Task to carry out: Report back every line from the entries below in which the word "part" occurs.

Records supplied:
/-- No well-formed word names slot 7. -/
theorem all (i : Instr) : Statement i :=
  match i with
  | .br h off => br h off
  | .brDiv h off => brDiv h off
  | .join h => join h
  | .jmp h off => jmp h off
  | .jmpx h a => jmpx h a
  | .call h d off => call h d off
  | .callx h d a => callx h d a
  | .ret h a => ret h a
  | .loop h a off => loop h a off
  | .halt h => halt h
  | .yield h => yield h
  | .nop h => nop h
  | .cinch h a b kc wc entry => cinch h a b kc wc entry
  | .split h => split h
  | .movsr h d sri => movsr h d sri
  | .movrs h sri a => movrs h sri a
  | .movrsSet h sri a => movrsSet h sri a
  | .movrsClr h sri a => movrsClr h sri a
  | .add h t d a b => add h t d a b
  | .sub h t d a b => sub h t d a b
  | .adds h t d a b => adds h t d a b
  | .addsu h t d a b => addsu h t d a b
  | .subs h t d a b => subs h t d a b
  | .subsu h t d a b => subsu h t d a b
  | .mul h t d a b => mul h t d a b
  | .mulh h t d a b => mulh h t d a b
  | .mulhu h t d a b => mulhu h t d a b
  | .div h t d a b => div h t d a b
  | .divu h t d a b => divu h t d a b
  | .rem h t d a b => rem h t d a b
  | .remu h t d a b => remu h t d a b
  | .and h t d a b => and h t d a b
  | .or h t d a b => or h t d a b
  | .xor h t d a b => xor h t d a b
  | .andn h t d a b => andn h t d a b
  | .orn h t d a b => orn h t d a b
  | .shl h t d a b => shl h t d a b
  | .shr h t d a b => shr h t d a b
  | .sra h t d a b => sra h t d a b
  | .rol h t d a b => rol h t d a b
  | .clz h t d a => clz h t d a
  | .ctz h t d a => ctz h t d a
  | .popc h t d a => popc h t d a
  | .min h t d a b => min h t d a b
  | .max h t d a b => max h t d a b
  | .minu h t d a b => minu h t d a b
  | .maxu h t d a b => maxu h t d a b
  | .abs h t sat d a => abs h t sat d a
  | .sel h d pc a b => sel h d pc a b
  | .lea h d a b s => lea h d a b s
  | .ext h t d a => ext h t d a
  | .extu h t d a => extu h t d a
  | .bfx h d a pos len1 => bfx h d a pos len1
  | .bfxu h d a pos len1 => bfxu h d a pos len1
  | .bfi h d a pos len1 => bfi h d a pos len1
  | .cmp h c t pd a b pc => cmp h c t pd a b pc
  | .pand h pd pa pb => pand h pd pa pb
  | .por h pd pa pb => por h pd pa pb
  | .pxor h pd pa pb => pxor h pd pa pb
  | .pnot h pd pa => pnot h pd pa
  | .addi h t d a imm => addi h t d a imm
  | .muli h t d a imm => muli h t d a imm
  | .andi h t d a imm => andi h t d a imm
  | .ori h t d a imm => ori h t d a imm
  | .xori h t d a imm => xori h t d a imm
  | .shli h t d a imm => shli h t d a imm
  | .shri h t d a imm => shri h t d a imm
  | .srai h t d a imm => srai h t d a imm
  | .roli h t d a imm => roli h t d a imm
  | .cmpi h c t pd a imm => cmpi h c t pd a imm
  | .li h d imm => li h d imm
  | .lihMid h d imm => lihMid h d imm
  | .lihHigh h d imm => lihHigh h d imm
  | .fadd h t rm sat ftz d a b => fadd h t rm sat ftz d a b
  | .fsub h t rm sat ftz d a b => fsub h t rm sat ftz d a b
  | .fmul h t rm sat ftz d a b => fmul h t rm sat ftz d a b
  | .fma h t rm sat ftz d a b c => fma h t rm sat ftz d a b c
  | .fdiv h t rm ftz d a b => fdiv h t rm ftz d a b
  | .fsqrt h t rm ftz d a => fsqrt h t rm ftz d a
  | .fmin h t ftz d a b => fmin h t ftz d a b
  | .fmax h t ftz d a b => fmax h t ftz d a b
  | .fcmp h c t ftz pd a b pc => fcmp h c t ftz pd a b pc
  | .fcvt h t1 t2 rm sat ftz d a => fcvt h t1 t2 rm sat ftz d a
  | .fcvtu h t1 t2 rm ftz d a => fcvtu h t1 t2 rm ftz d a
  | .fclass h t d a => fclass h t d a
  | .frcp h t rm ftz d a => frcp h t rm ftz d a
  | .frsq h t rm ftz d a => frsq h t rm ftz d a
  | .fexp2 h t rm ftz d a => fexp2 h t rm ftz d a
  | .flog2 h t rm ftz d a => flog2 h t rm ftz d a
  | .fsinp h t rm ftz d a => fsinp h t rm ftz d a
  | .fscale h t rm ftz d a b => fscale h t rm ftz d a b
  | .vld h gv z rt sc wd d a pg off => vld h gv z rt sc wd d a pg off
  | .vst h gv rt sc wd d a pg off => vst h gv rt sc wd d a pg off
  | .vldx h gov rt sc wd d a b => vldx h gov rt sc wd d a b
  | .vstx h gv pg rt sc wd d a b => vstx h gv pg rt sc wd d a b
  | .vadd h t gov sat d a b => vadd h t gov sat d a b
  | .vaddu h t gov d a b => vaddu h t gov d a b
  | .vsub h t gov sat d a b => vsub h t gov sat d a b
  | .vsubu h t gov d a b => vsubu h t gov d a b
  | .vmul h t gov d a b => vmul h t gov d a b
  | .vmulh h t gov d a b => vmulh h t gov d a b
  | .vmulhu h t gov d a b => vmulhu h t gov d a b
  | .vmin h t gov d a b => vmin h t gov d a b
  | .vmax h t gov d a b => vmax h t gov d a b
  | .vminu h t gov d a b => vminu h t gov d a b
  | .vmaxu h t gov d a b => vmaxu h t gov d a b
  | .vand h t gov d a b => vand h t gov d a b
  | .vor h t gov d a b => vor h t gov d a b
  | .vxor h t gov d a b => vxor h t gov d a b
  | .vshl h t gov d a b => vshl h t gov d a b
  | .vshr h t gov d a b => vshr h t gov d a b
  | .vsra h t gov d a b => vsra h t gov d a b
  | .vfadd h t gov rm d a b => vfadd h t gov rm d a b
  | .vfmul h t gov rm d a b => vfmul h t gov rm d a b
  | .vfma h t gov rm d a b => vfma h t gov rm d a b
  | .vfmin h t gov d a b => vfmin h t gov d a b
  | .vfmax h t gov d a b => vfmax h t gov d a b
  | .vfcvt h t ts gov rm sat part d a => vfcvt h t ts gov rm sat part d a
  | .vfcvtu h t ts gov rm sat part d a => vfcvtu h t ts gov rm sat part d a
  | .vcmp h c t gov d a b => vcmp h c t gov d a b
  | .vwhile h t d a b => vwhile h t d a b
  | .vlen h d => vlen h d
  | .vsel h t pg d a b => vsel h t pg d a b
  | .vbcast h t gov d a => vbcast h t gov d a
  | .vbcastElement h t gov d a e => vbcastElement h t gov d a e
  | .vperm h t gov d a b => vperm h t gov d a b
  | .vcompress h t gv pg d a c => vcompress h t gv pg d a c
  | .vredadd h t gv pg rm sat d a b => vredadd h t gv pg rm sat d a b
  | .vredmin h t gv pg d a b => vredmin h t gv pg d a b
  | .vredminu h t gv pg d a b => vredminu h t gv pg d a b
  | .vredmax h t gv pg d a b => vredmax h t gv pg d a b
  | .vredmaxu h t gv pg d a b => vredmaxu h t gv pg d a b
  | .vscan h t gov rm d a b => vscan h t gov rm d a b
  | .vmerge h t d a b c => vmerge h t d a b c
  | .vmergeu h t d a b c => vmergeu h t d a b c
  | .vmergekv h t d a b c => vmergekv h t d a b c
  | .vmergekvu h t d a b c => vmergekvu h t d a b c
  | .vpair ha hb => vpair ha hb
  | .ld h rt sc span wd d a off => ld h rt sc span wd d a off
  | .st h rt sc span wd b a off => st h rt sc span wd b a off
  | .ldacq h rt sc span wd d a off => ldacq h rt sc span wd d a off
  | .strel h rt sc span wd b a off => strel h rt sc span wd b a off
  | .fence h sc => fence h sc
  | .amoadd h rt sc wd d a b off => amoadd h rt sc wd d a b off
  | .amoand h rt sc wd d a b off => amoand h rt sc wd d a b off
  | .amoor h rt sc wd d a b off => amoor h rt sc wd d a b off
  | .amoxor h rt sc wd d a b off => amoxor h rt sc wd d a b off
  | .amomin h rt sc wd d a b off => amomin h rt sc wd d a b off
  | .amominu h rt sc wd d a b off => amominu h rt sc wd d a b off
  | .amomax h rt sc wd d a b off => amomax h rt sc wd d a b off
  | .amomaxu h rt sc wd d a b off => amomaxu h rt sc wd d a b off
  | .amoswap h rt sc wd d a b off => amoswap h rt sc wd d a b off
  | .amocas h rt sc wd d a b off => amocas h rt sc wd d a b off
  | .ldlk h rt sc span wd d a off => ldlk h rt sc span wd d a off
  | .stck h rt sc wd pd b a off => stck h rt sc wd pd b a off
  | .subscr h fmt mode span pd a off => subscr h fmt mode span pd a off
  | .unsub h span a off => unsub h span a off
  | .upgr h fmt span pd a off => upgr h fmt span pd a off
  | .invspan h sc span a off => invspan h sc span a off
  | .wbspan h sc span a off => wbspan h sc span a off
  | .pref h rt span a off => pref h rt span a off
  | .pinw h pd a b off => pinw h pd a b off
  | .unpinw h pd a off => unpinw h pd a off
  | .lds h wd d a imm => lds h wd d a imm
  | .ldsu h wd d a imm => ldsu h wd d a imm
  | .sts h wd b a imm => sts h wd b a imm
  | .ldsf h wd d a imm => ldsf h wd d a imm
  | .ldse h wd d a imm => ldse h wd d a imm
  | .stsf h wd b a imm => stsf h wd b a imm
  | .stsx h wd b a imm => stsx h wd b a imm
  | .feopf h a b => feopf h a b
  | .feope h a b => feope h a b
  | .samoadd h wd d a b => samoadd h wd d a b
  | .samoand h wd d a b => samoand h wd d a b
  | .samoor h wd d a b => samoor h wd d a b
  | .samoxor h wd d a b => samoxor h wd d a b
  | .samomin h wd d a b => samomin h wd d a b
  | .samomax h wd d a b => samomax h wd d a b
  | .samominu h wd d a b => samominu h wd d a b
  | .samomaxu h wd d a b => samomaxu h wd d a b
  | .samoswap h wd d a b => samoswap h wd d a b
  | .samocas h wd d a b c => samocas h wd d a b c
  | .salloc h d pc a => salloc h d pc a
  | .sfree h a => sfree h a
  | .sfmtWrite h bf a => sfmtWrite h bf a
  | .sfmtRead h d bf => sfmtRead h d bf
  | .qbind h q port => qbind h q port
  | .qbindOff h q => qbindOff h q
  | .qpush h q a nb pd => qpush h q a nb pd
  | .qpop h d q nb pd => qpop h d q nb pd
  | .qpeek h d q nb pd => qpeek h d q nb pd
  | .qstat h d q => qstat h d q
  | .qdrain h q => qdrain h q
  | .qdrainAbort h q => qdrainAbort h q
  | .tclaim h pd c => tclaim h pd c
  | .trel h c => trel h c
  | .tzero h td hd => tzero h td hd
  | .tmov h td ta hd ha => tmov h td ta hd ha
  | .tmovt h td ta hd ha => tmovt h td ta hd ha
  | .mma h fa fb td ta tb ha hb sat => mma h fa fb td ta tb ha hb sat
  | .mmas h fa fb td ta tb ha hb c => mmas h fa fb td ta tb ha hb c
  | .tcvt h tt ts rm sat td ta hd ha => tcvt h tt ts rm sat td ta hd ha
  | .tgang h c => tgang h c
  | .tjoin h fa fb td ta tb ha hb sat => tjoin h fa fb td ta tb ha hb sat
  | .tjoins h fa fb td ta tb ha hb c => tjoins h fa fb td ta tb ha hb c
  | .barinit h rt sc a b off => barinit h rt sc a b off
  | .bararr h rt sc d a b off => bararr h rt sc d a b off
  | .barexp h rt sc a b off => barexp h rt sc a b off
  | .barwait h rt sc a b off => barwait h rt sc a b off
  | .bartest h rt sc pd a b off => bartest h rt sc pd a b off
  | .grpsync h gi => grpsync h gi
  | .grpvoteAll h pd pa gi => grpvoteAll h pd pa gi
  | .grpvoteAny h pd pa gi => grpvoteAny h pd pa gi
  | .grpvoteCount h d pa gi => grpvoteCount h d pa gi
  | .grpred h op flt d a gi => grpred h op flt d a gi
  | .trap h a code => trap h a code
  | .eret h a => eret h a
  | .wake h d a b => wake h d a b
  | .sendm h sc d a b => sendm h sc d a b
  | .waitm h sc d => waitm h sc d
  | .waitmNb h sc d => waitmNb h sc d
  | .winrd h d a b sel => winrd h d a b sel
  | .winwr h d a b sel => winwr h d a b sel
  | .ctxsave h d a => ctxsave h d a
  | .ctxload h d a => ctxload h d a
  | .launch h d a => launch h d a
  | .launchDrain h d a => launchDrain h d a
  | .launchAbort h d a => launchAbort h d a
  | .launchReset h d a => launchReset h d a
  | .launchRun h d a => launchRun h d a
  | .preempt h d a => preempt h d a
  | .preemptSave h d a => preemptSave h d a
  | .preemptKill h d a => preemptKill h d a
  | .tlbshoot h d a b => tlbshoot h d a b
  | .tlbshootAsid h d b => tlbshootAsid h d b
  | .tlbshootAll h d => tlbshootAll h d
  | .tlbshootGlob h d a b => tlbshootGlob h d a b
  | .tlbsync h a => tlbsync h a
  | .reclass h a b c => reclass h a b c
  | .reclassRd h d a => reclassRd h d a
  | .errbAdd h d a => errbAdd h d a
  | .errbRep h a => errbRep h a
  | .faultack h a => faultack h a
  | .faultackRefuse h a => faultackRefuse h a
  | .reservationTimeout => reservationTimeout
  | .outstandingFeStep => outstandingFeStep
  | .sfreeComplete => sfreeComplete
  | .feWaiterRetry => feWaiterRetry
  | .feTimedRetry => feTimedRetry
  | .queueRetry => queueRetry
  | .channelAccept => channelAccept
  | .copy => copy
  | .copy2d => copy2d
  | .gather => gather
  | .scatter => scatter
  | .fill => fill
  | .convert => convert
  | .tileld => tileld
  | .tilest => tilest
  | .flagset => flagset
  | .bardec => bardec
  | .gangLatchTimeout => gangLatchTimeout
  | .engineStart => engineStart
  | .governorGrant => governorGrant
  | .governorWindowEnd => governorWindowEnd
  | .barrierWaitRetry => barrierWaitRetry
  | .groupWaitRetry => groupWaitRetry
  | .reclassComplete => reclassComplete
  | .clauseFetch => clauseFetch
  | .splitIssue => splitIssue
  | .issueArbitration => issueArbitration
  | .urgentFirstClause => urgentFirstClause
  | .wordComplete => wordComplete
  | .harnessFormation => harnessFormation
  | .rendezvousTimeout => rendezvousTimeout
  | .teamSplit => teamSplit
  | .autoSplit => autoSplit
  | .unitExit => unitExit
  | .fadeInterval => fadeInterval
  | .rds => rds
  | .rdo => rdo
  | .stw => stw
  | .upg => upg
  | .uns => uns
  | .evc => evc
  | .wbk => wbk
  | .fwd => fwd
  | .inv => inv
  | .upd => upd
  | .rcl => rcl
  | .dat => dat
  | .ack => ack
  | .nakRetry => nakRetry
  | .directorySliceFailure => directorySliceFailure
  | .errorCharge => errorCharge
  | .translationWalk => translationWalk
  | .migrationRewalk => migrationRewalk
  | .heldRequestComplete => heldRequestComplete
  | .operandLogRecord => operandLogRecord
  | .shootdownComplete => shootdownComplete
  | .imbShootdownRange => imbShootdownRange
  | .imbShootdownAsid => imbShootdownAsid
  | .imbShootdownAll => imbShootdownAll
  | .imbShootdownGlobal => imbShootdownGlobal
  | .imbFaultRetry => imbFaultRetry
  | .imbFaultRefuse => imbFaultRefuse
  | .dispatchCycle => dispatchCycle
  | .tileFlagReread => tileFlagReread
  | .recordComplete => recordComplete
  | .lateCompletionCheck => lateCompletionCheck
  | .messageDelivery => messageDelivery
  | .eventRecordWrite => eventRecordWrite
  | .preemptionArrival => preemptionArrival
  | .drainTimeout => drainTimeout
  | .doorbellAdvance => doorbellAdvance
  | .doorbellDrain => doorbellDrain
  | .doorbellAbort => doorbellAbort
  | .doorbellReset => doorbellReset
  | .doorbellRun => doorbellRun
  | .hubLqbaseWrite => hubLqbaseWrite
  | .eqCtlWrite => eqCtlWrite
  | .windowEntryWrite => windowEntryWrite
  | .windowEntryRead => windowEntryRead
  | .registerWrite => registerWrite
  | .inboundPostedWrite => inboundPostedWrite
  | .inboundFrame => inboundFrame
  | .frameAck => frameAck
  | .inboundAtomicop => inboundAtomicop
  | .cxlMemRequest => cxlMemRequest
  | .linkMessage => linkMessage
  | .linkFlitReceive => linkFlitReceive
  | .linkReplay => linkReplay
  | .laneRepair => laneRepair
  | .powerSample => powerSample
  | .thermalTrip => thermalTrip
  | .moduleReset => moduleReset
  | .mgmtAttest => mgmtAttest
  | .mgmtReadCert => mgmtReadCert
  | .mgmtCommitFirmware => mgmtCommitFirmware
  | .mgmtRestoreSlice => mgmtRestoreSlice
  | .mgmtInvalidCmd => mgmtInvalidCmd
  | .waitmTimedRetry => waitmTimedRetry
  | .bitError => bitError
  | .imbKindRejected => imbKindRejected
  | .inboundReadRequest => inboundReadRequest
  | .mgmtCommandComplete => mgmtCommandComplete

Output of the exercise:
  | .vfcvt h t ts gov rm sat part d a => vfcvt h t ts gov rm sat part d a
  | .vfcvtu h t ts gov rm sat part d a => vfcvtu h t ts gov rm sat part d a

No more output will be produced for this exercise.